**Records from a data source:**
========

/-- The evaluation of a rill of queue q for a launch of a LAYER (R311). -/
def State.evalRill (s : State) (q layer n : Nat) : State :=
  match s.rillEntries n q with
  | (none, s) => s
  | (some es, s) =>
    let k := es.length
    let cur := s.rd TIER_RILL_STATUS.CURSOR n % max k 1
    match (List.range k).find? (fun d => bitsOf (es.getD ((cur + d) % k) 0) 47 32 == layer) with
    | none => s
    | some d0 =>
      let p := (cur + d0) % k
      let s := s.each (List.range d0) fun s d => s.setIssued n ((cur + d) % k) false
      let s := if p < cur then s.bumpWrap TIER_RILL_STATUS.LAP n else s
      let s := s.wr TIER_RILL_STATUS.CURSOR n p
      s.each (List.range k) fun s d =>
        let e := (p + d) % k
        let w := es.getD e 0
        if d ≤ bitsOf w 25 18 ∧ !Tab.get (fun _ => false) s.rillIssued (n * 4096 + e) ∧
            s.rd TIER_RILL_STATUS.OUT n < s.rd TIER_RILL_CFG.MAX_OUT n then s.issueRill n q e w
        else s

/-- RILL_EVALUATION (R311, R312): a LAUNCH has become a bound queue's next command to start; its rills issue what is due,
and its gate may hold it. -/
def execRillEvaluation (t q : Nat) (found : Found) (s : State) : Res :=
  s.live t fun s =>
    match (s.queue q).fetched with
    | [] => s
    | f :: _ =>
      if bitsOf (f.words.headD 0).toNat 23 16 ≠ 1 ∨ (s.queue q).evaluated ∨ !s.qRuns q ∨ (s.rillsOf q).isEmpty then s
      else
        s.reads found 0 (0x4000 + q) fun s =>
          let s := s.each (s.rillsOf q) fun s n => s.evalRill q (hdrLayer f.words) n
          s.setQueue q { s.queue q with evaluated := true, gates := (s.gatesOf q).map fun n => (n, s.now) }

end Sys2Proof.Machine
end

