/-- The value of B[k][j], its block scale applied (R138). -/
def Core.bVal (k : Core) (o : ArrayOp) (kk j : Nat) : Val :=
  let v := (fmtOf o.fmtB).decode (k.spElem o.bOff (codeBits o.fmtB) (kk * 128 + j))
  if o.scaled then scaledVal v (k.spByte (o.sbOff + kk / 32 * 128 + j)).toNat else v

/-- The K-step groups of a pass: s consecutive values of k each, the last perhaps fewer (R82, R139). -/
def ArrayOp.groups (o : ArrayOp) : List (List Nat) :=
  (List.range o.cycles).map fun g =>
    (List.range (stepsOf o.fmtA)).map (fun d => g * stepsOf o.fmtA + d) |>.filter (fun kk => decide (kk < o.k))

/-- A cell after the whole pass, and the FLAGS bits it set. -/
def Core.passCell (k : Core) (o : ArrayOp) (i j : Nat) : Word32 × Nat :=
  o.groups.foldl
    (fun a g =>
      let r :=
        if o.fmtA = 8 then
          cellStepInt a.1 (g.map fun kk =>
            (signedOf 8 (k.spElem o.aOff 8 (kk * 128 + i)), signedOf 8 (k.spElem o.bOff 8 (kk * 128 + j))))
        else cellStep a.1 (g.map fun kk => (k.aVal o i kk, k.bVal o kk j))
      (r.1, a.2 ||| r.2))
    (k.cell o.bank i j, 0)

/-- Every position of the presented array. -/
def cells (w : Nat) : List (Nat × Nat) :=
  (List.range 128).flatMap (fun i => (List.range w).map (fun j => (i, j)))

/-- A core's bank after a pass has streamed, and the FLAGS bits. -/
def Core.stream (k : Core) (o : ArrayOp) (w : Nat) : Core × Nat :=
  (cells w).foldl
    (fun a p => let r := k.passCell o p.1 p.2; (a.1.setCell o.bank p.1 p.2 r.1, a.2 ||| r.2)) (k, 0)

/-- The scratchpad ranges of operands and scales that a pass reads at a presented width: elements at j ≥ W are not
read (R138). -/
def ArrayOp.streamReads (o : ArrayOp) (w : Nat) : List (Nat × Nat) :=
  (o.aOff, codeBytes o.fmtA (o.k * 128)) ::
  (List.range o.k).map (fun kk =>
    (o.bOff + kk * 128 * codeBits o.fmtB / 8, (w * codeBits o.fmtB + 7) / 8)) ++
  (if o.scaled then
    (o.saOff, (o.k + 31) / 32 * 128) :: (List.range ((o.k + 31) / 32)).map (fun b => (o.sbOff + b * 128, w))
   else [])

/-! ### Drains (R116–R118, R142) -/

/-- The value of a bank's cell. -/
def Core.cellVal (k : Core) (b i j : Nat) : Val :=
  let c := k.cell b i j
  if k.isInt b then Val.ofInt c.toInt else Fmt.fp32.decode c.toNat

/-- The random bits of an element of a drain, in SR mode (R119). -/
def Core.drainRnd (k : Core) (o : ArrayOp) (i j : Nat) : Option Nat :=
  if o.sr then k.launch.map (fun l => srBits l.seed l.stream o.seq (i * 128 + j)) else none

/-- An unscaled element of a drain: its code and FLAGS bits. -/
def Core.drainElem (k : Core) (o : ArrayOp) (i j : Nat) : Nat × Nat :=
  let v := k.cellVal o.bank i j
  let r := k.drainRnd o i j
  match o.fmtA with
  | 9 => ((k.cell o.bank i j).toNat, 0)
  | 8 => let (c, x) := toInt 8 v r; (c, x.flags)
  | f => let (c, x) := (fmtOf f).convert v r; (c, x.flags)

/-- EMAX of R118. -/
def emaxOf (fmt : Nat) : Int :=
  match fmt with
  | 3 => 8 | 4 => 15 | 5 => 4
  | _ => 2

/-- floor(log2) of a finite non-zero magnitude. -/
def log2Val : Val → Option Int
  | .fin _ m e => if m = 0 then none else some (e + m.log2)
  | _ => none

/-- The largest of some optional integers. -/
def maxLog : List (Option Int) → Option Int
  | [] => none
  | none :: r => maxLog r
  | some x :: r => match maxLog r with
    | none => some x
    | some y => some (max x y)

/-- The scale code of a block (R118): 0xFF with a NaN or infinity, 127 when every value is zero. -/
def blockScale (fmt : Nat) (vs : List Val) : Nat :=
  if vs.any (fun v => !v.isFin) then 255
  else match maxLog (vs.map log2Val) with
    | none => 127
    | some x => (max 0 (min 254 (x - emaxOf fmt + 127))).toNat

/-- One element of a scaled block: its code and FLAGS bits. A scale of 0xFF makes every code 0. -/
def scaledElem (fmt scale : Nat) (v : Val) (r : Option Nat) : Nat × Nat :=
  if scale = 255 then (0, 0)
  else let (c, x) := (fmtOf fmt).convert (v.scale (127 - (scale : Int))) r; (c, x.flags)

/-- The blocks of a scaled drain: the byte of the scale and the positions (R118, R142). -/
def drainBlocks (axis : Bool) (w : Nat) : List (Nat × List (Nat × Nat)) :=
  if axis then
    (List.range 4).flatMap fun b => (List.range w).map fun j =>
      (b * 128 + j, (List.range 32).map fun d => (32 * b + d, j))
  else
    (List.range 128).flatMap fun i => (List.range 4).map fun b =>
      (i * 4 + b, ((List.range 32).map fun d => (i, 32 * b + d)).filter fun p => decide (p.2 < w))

========

**Task requirements:**
Please return every line from the first one in the records above down to the line containing "let s := s.each (List.range", including both, exactly as written and nothing more.

**Answer box:**
/-- The evaluation of a rill of queue q for a launch of a LAYER (R311). -/
def State.evalRill (s : State) (q layer n : Nat) : State :=
  match s.rillEntries n q with
  | (none, s) => s
  | (some es, s) =>
    let k := es.length
    let cur := s.rd TIER_RILL_STATUS.CURSOR n % max k 1
    match (List.range k).find? (fun d => bitsOf (es.getD ((cur + d) % k) 0) 47 32 == layer) with
    | none => s
    | some d0 =>
      let p := (cur + d0) % k
      let s := s.each (List.range d0) fun s d => s.setIssued n ((cur + d) % k) false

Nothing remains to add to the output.